I don't recall the first time I ate a fortune cookie. What I do know is that the crispy treats my grandfather brought home by the sackful were ubiquitous in my early gastronomic life. Other people delicately snapped open single cookies to punctuate a restaurant meal. My brother and I sat and bolted the sweets down in mass quantities as we watched cartoons. Mining the cookies for favorable fortunes, we tossed aside the paper slips like so many unwanted peanut shells. I kept the best messages and carried them around with me in my pockets, to be replaced by more auspicious ones as they came along. Half the fun of fortune cookies is—as it was then—cracking them open to see what life has in store.

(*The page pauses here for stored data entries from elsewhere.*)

/-- The home slice accepts the next operation of a pending sparse read. -/
def acceptRead (k : SquadKey) (seq : Nat) (s : State) : State :=
  let q := s.getSq k
  let l := s.getLaunch k.lid
  match q.prods.find? (·.seq == seq) with
  | some ⟨_, .sparse op m h1 h2 ((lane, pos) :: rest) probe, _, done, _⟩ =>
    if !sparseReady q seq op h1 h2 then s
    else
      let set := fun (todo : List (Nat × Nat)) (pr : Option (Nat × Nat)) (got : List (Nat × List DWord)) =>
        (countProbe l.asid l.lr.leases op h1 h2 pos probe s).updSq k (fun q => { q with prods := q.prods.map (fun p =>
          if p.seq = seq then { p with kind := .sparse op m h1 h2 todo pr, got := p.got ++ got } else p) })
      match probeLane l.asid l.lr.leases op m h1 h2 pos probe s with
      | .ok (.answer v) => set rest none [(lane, v)]
      | .ok (.half k1 x1) => set ((lane, pos) :: rest) (some (k1, x1)) []
      | .ok (.again p) => set ((lane, p) :: rest) none []
      | .outside va =>
        leaseEnd k va 0 (s.updSq k (fun q => { q with prods := q.prods.filter (·.seq != seq) }))
      | .dead c =>
        if q.mprog.any (·.doomed) then s
        else deadRead k seq (if op == 3 && probe.isSome then h2 else h1) c
          (maskOfList (done.map (·.1) ++ lane :: rest.map (·.1))) s
      | _ => s
  | _ => s

/-! ## SST (R321, R323) -/

/-- How a run of accepted lanes ends. -/
inductive SstEnd where
  | fine
  | exhausted
  | outside (va : Nat)
  | dead (sub : Nat)

/-- Accept up to `n` lanes in order: the state, the lanes left, and how it ended. -/
def acceptLanes (asid : Nat) (leases : List (Nat × Nat)) (h : BitVec 32) :
    Nat → List (Nat × Nat × Nat) → State → State × List (Nat × Nat × Nat) × SstEnd
  | 0, todo, s => (s, todo, .fine)
  | _ + 1, [], s => (s, [], .fine)
  | n + 1, (l, k, v) :: r, s =>
    match storeKey asid leases h k v s with
    | .ok t => acceptLanes asid leases h n r t
    | .outside va => (s, (l, k, v) :: r, .outside va)
    | .blocked => (s, (l, k, v) :: r, .fine)
    | .dead c => (s, (l, k, v) :: r, .dead c)
    | .exhausted => (s, (l, k, v) :: r, .exhausted)

/-- The lanes of an SST whose accesses would leave the lease, each with its address, if every lane were
accepted now. The check comes before any lane takes effect, so a lane that would find the kitty dry does not
hide those behind it (R320, R323). -/
def lanesOutside (asid : Nat) (leases : List (Nat × Nat)) (h : BitVec 32) :
    List (Nat × Nat × Nat) → State → List (Nat × Nat)
  | [], _ => []
  | (l, k, v) :: r, s =>
    match storeKey asid leases h k v s with
    | .ok t => lanesOutside asid leases h r t
    | .outside va => (l, va) :: lanesOutside asid leases h r s
    | .blocked | .exhausted => lanesOutside asid leases h r s
    | .dead _ => []

/-- Kitty exhausted, cause 0x0F (R323). -/
def exhaustedReport (h : BitVec 32) (todo : List (Nat × Nat × Nat)) : Report :=
  ⟨0x0F#8, BitVec.ofNat 64 ((todo.headD (0, 0, 0)).1), h.setWidth 64, maskOfList (todo.map (·.1))⟩

/-- An SST waits for fences and for the earlier loads of its squad (R213, R242), and not for its atomics (R321). -/
def storeHeld (q : Squad) : Bool :=
  !q.fences.isEmpty || q.prods.any (fun p => p.kind.pendingLoad && (match p.kind with | .atomic _ _ => false | _ => true))

/-- The datum of an SST lane: the lane's word, or the pair or register under .d (R323). -/
def sstDatum (s : State) (m : Bool) (d : Opnd) (l : Nat) : Nat :=
  if m then (val64 s d l).toNat else ((val s d l).setWidth 32).toNat

/-- SST: the slice accepts up to `sstChunk` lanes at issue (log 3); with lanes left the chain is held, and
SINGLE_KEY_OPERATION accepts the others one at a time. Nothing read ahead of it passes it (R321). -/
def ownSst (c : Bool) (d a b : Opnd) (e f m : Bool) (s : State) : WordOut :=
  if s.sq.em = 0#32 then .done id
  else
    match s.sq.sst with
    | some _ => .done (fun t =>
        let t := t.onSq (fun q => { q with sst := none })
        if t.team.status = .preempting then endRun t else t)
    | none =>
      let h := handle1 s b
      let keys := laneKeys s a
      if turnHeld false s then .wait .turn
      else
        let todo := keys.map (fun k => (k.1, k.2, sstDatum s m d k.1))
        match firstOf [handleError s h false, keyError s h keys,
            outsideReport 1 (lanesOutside s.launch.asid s.launch.lr.leases h todo s)] with
        | some r => .trap r
        | none =>
          if storeHeld s.sq then .wait .order
          else
            let run := fun (u : State) =>
              acceptLanes s.launch.asid s.launch.lr.leases h s.sstChunk todo (freshAges (regionOf s.launch.asid h) u)
            let accepted := fun (t : State) => dropAhead t.core.id t.sq.key (run t).1
            match (run s).2.2 with
            | .exhausted => .fail accepted (exhaustedReport h (run s).2.1)
            | .outside va => .trap ⟨0x09#8, BitVec.ofNat 64 va, 1#64, maskOfList (((run s).2.1.take 1).map (·.1))⟩
            | .dead c => .fail accepted (regionReport h c s.sq.em)
            | .fine =>
              if (run s).2.1.isEmpty then .done accepted
              else .hold false .sst (fun t =>
                (accepted t).onSq (fun q => { q with sst := some ⟨.sst c d a b e f m, h, (run s).2.1⟩ }))

/-- The record of an SST that issues now: its lanes, all still to be accepted. -/
def sstRecord (i : Instr) (s : State) : Option SstRec :=
  match i with
  | .sst _ d a b _ _ m => some ⟨i, handle1 s b, (laneKeys s a).map (fun k => (k.1, k.2, sstDatum s m d k.1))⟩
  | _ => none

/-- The home slice accepts the next lane of a held SST. -/
def acceptStore (k : SquadKey) (s : State) : State :=
  let q := s.getSq k
  let l := s.getLaunch k.lid
  match q.sst with
  | some ⟨w, h, todo⟩ =>
    match todo with
    | [] => s
    | _ :: _ =>
      let o := acceptLanes l.asid l.lr.leases h 1 todo s
      let r := (dropAhead (s.getTeam k.team).core k o.1, o.2)
      match r.2.2 with
      | .fine => r.1.updSq k (fun q => { q with sst := some ⟨w, h, r.2.1⟩, wait := if r.2.1.isEmpty then none else q.wait })
      | .exhausted => trapAtWord (exhaustedReport h todo) w ((r.1.focus k).onSq (fun q => { q with sst := none }))
      | .outside va => leaseEnd k va 1 r.1
      | .dead c =>
        let t := (r.1.focus k).onSq (fun q => { q with sst := none })
        trapAtWord (regionReport h c t.sq.em) w t
  | none => s

/-! ## What is left of a word behind a word of its chain (R105, R230) -/

/-- An SST at place `n` of program order, behind a BAR.sync of its chain, waits for the fences and the earlier loads of
its squad (R213, R225, R242). -/
def lateStoreHeld (q : Squad) (n : Nat) : Bool :=
  q.fences.any (fun f => decide (f.seq < n)) || q.prods.any (fun p => decide (p.seq < n) && p.kind.orders)

/-- The order of a word at place `n` allows what is left of it. -/
def lateReady (n : Nat) (w : Late) (s : State) : Bool :=
  match w with
  | .arrive _ _ _ | .put _ _ _ => releasedBefore s.sq n
  | .ifence => storesHome n s
  | .tile _ ws => !readBlocked s n (ws.map (·.2.2))
  | .acc _ _ es => !readBlocked s n (es.map (·.2.2))
  | .sst _ _ _ _ _ => nothingLate s.sq n && !lateStoreHeld s.sq n

/-- The slice accepts the next lane of an SST behind a BAR.sync of its chain, which stays at the head of `rest` while
lanes are left. A trap of it stands at its chain and takes what is left behind it away (R107, R321, R323; log 11). -/
def lateSst (n : Nat) (r : SstRec) (pkt word chw clen : Nat) (rest : List (Nat × Late)) (s : State) : State :=
  let traps := fun (x : Report) (t : State) => takeTrap x pkt word chw clen (t.onSq (fun q => { q with late := [] }))
  let o := acceptLanes s.launch.asid s.launch.lr.leases r.handle 1 r.todo s
  let t := dropAhead s.core.id s.sq.key o.1
  match o.2.2 with
  | .fine => t.onSq (fun q => { q with
      late := if o.2.1.isEmpty then rest else (n, .sst { r with todo := o.2.1 } pkt word chw clen) :: rest })
  | .exhausted => traps (exhaustedReport r.handle r.todo) t
  | .outside va => leaseEnd s.sq.key va 1 t
  | .dead c => traps (regionReport r.handle c s.sq.em) t

/-- What is left of the word at the head of the list takes effect, or the next part of it. -/
def lateEffect (n : Nat) (w : Late) (rest : List (Nat × Late)) (s : State) : State :=
  let t := s.onSq (fun q => { q with late := rest })
  match w with
  | .arrive b c d => makeArrival b c d t
  | .put shoe k fill => setShoeState shoe (putSlots fill k) t
  | .ifence => discardFetched t
  | .tile p ws => loadTile n p ws t
  | .acc p em es => loadAcc n p em es t
  | .sst r pkt word chw clen => lateSst n r pkt word chw clen rest s

/-- The first word left of the current squad's last chain takes effect, where its order allows. The run of a
squad that is to be pre-empted ends with the last of them (R347). -/
def doLate (s : State) : Option State :=
  match s.sq.late with
  | [] => none
  | (n, w) :: r =>
    if lateReady n w s then
      let t := settle (lateEffect n w r s)
      some (if t.team.status = .preempting && r.isEmpty && t.sq.late.isEmpty then endRun t else t)
    else none

end Sys2Proof.Machine
end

For much of my childhood, my grandfather—or gung-gung, in my family's native Cantonese—worked at a fortune cookie factory in New York's Chinatown. Though he had labored faithfully for several years in a Chinese-owned laundry, the advent of permanent press and wrinkle-free fabrics slowed customers to a trickle, sending them to coin-operated Laundromats. In 1968, on the advice of some friends in the business, he started work in the first of three different fortune cookie plants.

He was 46 when he began folding hot dough into cookies. Splat! shot the dough onto circular metal plates in front of him. Around and around they went on a conveyor belt. Quick, attentive fingers snatched the paper-slip fortunes and placed one in the center of each circle. In the same breath, the other hand skimmed up a still-floppy cookie, folded it once, and dropped it, steaming, into a slot on the conveyor belt to hold its final, proper shape. By the time all the slots were filled, the cookies were ready to be plucked from the belt and loaded into buckets.

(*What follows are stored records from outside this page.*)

/-- SHLI (R160). -/
def execShli (c : Bool) (d : Opnd) (a : Opnd) (i : BitVec 10) (st : State) : Host.Outcome State Fault Refusal :=
  issueWord (.shli c d a i) (ownShli d a i) st

/-- SHRI (R160). -/
def execShri (c : Bool) (d : Opnd) (a : Opnd) (i : BitVec 10) (st : State) : Host.Outcome State Fault Refusal :=
  issueWord (.shri c d a i) (ownShri d a i) st

/-- SARI (R160). -/
def execSari (c : Bool) (d : Opnd) (a : Opnd) (i : BitVec 10) (st : State) : Host.Outcome State Fault Refusal :=
  issueWord (.sari c d a i) (ownSari d a i) st

/-- ICEQI (R160). -/
def execIceqi (c : Bool) (d : Opnd) (a : Opnd) (i : BitVec 10) (st : State) : Host.Outcome State Fault Refusal :=
  issueWord (.iceqi c d a i) (ownIceqi d a i) st

/-- ICLTI (R160). -/
def execIclti (c : Bool) (d : Opnd) (a : Opnd) (i : BitVec 10) (st : State) : Host.Outcome State Fault Refusal :=
  issueWord (.iclti c d a i) (ownIclti d a i) st

/-- ICLTUI (R160). -/
def execIcltui (c : Bool) (d : Opnd) (a : Opnd) (i : BitVec 10) (st : State) : Host.Outcome State Fault Refusal :=
  issueWord (.icltui c d a i) (ownIcltui d a i) st

/-- MOVK (R161). -/
def execMovk (c : Bool) (d : Opnd) (i : BitVec 17) (st : State) : Host.Outcome State Fault Refusal :=
  issueWord (.movk c d i) (ownMovk d i) st

/-- MOVKH (R161). -/
def execMovkh (c : Bool) (d : Opnd) (i : BitVec 16) (st : State) : Host.Outcome State Fault Refusal :=
  issueWord (.movkh c d i) (ownMovkh d i) st

/-- PROM (R162). -/
def execProm (c : Bool) (d : Opnd) (a : Opnd) (b : Opnd) (e : Bool) (f : Bool) (m : Bool) (st : State) : Host.Outcome State Fault Refusal :=
  issueWord (.prom c d a b e f m) (ownProm d a b m) st

/-- DEMU (R163). -/
def execDemu (c : Bool) (d : Opnd) (a : Opnd) (e : Bool) (m : Bool) (st : State) : Host.Outcome State Fault Refusal :=
  issueWord (.demu c d a e m) (ownDemu d a m) st

/-- UNIQ (R164). -/
def execUniq (c : Bool) (d : Opnd) (a : Opnd) (b : Opnd) (e : Bool) (f : Bool) (st : State) : Host.Outcome State Fault Refusal :=
  issueWord (.uniq c d a b e f) (ownUniq d a b) st

/-- SETE (R166). -/
def execSete (c : Bool) (d : Opnd) (m : Bool) (st : State) : Host.Outcome State Fault Refusal :=
  issueWord (.sete c d m) (ownSete d m) st

/-- FADD (R175). -/
def execFadd (c : Bool) (d : Opnd) (a : Opnd) (b : Opnd) (e : Bool) (f : Bool) (st : State) : Host.Outcome State Fault Refusal :=
  issueWord (.fadd c d a b e f) (ownFadd d a b) st

/-- FSUB (R175). -/
def execFsub (c : Bool) (d : Opnd) (a : Opnd) (b : Opnd) (e : Bool) (f : Bool) (st : State) : Host.Outcome State Fault Refusal :=
  issueWord (.fsub c d a b e f) (ownFsub d a b) st

/-- FMUL (R175). -/
def execFmul (c : Bool) (d : Opnd) (a : Opnd) (b : Opnd) (e : Bool) (f : Bool) (st : State) : Host.Outcome State Fault Refusal :=
  issueWord (.fmul c d a b e f) (ownFmul d a b) st

/-- FFMA (R175). -/
def execFfma (c : Bool) (d : Opnd) (a : Opnd) (b : Opnd) (e : Bool) (f : Bool) (m : Bool) (st : State) : Host.Outcome State Fault Refusal :=
  issueWord (.ffma c d a b e f m) (ownFfma d a b m) st

/-- FMIN (R176). -/
def execFmin (c : Bool) (d : Opnd) (a : Opnd) (b : Opnd) (e : Bool) (f : Bool) (st : State) : Host.Outcome State Fault Refusal :=
  issueWord (.fmin c d a b e f) (ownFmin d a b) st

/-- FMAX (R176). -/
def execFmax (c : Bool) (d : Opnd) (a : Opnd) (b : Opnd) (e : Bool) (f : Bool) (st : State) : Host.Outcome State Fault Refusal :=
  issueWord (.fmax c d a b e f) (ownFmax d a b) st

/-- FRCP (R177). -/
def execFrcp (c : Bool) (d : Opnd) (a : Opnd) (e : Bool) (st : State) : Host.Outcome State Fault Refusal :=
  issueWord (.frcp c d a e) (ownFrcp d a) st

/-- FRSQ (R177). -/
def execFrsq (c : Bool) (d : Opnd) (a : Opnd) (e : Bool) (st : State) : Host.Outcome State Fault Refusal :=
  issueWord (.frsq c d a e) (ownFrsq d a) st

/-- FSQRT (R177). -/
def execFsqrt (c : Bool) (d : Opnd) (a : Opnd) (e : Bool) (st : State) : Host.Outcome State Fault Refusal :=
  issueWord (.fsqrt c d a e) (ownFsqrt d a) st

He was paid by the bucket—at first only a couple of dollars for each one filled, then, later on, three and change. He never made much more than $200 a week. With fingers bandaged to handle scalding dough more deftly, he and the other workers each averaged two buckets an hour. Five hundred cookies a bucket, two buckets an hour, eight hours a day, five or six days a week. For 16 years. That's a lot of cookies.